_What is needed_. Give back the lines of the records exactly, starting at the first and ending at the one with "(a ≠ 0x00 ∧".

── Data provided ──

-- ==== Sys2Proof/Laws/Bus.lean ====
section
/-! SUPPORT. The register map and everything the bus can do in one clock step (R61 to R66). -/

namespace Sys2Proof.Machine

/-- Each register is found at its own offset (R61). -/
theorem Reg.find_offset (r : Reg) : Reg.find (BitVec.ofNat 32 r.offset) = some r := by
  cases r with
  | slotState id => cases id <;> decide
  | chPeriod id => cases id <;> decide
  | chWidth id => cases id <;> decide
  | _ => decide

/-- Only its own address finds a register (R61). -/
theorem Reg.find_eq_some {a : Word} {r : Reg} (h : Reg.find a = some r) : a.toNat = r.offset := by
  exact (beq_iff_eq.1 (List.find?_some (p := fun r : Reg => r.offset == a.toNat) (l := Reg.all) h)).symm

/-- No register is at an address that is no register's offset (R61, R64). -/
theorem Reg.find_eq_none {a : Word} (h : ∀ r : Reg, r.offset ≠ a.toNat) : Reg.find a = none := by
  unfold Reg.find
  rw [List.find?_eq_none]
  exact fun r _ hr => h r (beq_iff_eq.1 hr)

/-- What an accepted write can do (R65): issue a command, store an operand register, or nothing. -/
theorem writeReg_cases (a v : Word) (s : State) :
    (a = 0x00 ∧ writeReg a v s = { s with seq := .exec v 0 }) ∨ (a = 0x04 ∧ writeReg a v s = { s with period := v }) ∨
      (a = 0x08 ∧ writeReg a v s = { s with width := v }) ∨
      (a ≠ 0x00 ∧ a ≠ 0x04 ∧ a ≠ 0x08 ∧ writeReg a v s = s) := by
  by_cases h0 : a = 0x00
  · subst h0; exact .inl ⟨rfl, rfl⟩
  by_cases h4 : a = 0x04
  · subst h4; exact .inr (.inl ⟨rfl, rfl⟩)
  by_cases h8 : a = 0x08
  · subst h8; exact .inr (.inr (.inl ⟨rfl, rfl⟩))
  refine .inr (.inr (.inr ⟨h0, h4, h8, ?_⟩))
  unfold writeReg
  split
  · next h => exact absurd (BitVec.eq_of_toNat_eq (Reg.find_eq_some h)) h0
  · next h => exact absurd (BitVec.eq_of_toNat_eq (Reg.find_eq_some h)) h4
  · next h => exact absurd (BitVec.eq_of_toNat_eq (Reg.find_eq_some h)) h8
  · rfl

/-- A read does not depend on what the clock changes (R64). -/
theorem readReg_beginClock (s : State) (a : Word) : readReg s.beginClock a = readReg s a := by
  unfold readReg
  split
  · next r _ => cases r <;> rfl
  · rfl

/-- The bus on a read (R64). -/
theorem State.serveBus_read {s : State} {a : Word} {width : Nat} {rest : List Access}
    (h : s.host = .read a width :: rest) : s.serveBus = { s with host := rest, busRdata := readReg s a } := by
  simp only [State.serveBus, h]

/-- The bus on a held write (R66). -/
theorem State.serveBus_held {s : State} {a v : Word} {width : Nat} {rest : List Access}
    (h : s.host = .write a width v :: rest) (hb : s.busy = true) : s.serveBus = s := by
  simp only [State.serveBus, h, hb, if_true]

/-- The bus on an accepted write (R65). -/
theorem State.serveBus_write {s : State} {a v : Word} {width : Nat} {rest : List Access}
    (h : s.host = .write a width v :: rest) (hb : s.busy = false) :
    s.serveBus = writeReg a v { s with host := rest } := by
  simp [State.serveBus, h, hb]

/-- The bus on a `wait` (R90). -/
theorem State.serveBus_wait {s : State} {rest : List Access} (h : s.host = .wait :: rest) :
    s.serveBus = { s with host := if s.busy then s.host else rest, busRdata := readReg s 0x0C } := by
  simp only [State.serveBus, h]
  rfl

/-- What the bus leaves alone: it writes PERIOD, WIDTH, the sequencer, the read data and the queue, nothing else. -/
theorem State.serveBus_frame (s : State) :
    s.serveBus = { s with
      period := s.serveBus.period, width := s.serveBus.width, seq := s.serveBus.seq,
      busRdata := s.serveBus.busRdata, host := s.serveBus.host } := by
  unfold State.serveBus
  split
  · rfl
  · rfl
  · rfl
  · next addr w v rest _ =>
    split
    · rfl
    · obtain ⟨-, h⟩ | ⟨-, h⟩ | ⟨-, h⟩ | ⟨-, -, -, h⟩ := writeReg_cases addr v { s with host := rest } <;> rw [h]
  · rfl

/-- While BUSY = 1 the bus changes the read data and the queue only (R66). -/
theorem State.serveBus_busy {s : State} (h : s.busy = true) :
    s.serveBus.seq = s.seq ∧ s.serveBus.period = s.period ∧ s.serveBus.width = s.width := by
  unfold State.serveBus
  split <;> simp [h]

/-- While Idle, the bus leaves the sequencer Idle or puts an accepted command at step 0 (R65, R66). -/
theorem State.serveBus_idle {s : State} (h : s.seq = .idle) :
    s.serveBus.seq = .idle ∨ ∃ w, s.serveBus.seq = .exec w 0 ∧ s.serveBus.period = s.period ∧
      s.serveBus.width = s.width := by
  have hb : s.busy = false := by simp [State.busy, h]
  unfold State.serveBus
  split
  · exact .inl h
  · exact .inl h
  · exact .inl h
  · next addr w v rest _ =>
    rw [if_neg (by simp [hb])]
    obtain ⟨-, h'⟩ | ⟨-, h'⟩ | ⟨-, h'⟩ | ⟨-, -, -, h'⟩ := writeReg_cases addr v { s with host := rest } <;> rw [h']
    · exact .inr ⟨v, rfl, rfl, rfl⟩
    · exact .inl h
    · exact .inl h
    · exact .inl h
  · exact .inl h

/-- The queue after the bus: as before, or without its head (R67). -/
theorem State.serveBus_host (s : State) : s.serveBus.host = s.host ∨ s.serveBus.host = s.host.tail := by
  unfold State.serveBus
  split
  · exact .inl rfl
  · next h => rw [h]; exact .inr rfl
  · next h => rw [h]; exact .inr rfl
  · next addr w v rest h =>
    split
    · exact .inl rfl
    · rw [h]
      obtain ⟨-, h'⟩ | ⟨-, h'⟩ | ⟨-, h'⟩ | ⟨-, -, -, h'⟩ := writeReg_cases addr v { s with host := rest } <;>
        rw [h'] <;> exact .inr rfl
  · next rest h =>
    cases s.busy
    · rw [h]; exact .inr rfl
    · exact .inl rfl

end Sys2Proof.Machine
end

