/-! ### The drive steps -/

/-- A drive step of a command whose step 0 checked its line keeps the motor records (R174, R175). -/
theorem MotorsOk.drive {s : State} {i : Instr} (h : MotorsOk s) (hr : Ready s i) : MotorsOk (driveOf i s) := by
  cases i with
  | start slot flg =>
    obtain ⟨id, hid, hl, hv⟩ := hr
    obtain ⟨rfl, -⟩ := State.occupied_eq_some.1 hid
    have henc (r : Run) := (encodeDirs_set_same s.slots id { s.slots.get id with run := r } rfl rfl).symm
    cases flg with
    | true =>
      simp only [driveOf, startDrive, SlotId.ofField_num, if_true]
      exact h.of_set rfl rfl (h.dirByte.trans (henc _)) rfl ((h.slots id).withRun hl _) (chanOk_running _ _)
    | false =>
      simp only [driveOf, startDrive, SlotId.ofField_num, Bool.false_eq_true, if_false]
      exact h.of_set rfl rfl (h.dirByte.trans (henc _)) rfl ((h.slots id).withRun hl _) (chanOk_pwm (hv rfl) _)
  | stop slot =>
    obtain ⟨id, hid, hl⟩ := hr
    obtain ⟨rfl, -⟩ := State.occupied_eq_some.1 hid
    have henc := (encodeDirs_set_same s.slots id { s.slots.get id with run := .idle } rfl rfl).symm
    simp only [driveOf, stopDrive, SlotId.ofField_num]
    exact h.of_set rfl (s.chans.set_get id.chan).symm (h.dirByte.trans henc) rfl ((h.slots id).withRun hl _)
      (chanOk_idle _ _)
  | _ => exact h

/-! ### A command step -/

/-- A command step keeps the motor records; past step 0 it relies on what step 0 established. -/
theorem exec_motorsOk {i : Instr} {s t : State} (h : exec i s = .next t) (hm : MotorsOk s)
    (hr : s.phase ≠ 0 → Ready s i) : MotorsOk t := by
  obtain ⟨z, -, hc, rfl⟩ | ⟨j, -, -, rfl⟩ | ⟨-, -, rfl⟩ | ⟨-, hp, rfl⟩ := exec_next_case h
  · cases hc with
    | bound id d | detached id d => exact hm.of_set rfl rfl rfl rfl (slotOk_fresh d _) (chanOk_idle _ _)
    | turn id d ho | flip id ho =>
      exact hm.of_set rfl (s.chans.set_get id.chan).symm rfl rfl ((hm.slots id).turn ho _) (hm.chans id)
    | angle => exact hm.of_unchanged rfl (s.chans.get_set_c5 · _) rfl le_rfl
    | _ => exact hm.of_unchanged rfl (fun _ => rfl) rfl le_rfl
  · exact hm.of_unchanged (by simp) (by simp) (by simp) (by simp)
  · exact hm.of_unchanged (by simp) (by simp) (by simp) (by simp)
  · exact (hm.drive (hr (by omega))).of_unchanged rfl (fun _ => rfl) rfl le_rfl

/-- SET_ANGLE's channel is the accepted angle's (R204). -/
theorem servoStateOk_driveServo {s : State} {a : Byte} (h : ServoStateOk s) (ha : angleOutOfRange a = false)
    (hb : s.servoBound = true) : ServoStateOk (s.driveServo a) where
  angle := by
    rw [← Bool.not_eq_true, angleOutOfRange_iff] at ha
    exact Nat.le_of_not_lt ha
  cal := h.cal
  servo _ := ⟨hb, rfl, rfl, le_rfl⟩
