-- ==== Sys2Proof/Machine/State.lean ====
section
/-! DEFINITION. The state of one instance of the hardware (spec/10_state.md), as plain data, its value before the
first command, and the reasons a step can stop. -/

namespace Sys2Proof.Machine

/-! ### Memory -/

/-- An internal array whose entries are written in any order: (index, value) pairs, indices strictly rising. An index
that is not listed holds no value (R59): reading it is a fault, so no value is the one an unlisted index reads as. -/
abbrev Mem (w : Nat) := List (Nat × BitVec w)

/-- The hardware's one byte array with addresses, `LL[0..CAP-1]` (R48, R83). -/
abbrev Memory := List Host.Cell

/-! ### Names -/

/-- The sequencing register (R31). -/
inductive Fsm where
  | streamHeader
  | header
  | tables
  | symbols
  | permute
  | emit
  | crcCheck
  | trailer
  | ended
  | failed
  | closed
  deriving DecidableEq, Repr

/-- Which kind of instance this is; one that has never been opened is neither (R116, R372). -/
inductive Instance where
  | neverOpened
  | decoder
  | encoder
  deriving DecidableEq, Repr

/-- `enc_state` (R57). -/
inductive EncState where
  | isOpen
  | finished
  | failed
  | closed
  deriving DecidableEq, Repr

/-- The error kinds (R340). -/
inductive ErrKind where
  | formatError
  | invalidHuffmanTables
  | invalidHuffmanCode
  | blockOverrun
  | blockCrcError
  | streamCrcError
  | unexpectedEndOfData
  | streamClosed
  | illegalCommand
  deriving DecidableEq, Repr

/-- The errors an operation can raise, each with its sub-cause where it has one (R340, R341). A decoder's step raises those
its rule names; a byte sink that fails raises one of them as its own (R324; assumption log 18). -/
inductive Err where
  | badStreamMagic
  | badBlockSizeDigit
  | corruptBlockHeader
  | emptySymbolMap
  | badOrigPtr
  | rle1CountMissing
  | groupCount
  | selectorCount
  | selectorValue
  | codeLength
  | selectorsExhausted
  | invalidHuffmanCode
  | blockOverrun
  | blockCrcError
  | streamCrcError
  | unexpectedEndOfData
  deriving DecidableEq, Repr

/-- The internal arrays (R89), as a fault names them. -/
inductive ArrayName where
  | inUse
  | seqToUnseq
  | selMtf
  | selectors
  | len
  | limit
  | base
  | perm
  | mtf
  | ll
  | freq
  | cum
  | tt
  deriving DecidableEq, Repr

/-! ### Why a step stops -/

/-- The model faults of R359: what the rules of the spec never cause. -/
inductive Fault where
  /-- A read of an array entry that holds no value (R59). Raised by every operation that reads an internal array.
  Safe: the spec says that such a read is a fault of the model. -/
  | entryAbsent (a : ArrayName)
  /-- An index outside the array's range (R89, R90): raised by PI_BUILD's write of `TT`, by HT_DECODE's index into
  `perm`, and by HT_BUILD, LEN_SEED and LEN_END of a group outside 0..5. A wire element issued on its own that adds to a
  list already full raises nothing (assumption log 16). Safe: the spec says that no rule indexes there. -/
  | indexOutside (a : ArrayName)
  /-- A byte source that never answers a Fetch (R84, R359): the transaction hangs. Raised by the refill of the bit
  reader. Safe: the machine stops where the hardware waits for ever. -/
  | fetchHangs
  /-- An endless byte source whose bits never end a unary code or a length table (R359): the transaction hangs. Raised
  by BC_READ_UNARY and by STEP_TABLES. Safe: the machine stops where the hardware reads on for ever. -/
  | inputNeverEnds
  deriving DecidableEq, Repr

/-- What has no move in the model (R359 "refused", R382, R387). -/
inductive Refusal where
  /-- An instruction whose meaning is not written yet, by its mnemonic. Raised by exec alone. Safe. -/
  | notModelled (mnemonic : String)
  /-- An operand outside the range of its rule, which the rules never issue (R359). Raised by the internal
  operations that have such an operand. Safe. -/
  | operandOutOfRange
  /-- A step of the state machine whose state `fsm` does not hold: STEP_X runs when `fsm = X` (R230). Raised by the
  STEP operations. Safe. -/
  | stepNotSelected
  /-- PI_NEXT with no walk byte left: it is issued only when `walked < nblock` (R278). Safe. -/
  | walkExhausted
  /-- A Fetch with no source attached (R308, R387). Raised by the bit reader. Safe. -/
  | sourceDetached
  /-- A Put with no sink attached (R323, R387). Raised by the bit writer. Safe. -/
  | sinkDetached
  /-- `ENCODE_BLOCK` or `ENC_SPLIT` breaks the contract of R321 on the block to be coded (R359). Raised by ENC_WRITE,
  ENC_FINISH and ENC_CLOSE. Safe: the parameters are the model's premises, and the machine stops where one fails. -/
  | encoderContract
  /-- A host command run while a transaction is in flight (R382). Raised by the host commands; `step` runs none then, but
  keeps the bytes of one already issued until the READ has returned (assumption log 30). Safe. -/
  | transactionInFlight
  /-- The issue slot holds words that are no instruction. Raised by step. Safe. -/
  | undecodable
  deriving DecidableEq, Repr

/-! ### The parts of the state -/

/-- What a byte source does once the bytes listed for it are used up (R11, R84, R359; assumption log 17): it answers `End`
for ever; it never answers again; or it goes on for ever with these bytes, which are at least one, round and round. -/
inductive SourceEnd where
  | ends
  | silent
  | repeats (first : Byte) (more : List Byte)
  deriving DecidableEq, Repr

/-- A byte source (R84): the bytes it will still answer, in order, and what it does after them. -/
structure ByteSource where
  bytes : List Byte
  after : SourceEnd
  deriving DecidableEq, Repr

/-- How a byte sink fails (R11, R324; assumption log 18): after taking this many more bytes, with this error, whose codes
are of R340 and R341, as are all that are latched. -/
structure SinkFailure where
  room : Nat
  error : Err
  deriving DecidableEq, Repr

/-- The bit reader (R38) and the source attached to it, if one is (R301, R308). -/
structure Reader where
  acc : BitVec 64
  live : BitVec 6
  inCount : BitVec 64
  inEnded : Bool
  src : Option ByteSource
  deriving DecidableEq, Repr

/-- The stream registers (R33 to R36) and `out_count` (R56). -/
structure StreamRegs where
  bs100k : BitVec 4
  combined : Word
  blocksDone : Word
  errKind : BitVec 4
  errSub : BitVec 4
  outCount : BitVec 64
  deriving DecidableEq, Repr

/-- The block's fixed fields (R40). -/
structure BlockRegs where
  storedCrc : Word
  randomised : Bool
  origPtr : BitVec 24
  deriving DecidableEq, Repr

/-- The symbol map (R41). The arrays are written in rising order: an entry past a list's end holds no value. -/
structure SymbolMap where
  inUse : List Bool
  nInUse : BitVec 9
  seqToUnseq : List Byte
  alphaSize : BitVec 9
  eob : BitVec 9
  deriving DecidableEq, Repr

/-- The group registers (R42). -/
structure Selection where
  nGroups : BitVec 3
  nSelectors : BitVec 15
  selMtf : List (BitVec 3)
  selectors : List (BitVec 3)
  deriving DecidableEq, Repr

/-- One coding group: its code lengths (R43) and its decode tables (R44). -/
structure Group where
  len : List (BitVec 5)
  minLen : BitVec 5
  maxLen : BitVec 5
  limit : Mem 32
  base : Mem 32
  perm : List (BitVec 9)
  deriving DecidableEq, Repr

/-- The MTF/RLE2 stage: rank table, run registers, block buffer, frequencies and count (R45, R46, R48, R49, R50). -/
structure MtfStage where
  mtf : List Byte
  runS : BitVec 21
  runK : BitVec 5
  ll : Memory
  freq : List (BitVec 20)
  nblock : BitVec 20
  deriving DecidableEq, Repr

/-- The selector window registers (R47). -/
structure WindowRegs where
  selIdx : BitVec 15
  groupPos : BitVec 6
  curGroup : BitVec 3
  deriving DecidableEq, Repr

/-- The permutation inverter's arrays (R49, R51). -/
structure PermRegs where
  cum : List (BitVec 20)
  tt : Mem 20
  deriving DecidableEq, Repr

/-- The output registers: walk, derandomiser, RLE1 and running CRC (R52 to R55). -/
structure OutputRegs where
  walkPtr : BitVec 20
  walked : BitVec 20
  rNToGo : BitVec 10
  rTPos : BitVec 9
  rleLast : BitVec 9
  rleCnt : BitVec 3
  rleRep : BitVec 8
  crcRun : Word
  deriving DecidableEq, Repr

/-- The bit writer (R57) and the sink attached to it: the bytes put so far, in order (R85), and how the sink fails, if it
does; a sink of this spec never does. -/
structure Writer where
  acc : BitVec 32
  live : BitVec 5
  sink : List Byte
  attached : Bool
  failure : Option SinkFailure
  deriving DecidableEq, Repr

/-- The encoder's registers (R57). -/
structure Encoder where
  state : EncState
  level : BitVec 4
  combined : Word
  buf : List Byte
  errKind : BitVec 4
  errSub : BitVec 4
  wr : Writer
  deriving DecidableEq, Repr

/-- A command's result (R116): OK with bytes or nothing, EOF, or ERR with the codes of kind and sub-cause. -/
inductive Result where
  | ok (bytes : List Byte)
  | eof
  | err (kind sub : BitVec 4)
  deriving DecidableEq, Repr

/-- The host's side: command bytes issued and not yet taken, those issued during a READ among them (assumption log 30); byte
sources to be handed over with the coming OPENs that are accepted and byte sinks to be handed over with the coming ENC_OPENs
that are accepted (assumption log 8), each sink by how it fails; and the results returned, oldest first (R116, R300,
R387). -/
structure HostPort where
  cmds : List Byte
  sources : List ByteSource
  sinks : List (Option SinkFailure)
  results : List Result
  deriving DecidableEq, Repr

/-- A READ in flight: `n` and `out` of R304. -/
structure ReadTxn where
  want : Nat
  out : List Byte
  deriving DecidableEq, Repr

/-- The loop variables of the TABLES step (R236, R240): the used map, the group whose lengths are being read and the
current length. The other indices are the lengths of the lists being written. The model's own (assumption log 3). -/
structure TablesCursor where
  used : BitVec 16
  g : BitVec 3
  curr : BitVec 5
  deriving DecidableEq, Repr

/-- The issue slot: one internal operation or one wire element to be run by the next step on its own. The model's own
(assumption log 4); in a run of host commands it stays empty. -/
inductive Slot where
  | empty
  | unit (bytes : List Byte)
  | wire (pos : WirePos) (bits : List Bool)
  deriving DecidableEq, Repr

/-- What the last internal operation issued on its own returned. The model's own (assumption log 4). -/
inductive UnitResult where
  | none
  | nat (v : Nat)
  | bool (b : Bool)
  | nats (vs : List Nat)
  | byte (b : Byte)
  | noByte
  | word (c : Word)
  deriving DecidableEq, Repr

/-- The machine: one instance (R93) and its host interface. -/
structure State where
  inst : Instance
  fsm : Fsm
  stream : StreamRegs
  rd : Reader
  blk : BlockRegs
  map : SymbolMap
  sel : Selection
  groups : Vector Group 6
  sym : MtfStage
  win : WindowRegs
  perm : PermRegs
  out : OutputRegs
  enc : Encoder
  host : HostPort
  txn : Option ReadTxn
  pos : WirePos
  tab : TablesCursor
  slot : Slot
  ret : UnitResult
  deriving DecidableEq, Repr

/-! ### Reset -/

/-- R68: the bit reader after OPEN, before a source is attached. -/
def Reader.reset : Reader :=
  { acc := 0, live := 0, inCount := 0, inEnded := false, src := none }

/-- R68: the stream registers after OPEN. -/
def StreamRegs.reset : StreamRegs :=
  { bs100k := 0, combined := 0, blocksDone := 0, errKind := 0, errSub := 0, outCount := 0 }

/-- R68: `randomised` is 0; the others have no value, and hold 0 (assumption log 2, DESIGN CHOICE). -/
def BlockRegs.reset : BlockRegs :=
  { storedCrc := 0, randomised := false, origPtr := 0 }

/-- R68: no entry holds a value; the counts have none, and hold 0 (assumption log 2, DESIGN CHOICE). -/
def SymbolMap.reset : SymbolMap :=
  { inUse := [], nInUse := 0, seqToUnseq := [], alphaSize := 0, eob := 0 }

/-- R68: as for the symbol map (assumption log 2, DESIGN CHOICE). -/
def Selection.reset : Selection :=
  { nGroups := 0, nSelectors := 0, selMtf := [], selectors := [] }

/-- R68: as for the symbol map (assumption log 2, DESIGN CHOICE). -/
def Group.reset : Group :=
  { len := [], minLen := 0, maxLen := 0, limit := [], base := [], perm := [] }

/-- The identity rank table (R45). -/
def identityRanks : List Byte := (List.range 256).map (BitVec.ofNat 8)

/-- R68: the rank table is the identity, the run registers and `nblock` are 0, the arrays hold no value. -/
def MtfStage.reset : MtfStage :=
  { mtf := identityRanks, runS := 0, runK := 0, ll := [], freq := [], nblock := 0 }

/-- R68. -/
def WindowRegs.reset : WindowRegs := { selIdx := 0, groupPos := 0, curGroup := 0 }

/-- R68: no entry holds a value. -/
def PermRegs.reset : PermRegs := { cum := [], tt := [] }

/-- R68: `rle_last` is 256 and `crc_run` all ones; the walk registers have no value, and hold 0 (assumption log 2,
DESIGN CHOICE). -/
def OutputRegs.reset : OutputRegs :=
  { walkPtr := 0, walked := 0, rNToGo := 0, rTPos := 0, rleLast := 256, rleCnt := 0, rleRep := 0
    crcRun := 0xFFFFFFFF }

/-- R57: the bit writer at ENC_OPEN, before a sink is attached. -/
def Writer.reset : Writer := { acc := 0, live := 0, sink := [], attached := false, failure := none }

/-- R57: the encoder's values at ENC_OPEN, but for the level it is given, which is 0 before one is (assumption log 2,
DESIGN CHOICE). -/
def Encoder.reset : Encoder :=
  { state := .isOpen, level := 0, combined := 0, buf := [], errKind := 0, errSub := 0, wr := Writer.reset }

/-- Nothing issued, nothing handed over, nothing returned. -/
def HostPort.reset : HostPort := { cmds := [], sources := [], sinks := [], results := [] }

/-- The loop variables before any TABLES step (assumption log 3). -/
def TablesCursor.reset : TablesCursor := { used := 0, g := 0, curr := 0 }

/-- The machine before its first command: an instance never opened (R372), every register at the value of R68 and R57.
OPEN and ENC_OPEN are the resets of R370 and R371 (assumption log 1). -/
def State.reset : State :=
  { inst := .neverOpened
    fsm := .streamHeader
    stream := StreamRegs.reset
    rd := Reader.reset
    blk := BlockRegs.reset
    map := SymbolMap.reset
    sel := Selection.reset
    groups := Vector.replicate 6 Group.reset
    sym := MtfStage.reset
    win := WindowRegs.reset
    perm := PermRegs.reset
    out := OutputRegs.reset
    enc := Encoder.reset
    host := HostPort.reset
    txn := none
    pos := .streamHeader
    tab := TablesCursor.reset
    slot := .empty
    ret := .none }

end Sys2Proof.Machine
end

───

_Written answer_.
-- ==== Sys2Proof/Laws/Bus.lean ====
section
/-! SUPPORT. The register map and everything the bus can do in one clock step (R61 to R66). -/

namespace Sys2Proof.Machine

/-- Each register is found at its own offset (R61). -/
theorem Reg.find_offset (r : Reg) : Reg.find (BitVec.ofNat 32 r.offset) = some r := by
  cases r with
  | slotState id => cases id <;> decide
  | chPeriod id => cases id <;> decide
  | chWidth id => cases id <;> decide
  | _ => decide

/-- Only its own address finds a register (R61). -/
theorem Reg.find_eq_some {a : Word} {r : Reg} (h : Reg.find a = some r) : a.toNat = r.offset := by
  exact (beq_iff_eq.1 (List.find?_some (p := fun r : Reg => r.offset == a.toNat) (l := Reg.all) h)).symm

/-- No register is at an address that is no register's offset (R61, R64). -/
theorem Reg.find_eq_none {a : Word} (h : ∀ r : Reg, r.offset ≠ a.toNat) : Reg.find a = none := by
  unfold Reg.find
  rw [List.find?_eq_none]
  exact fun r _ hr => h r (beq_iff_eq.1 hr)

/-- What an accepted write can do (R65): issue a command, store an operand register, or nothing. -/
theorem writeReg_cases (a v : Word) (s : State) :
    (a = 0x00 ∧ writeReg a v s = { s with seq := .exec v 0 }) ∨ (a = 0x04 ∧ writeReg a v s = { s with period := v }) ∨
      (a = 0x08 ∧ writeReg a v s = { s with width := v }) ∨
      (a ≠ 0x00 ∧ a ≠ 0x04 ∧ a ≠ 0x08 ∧ writeReg a v s = s) := by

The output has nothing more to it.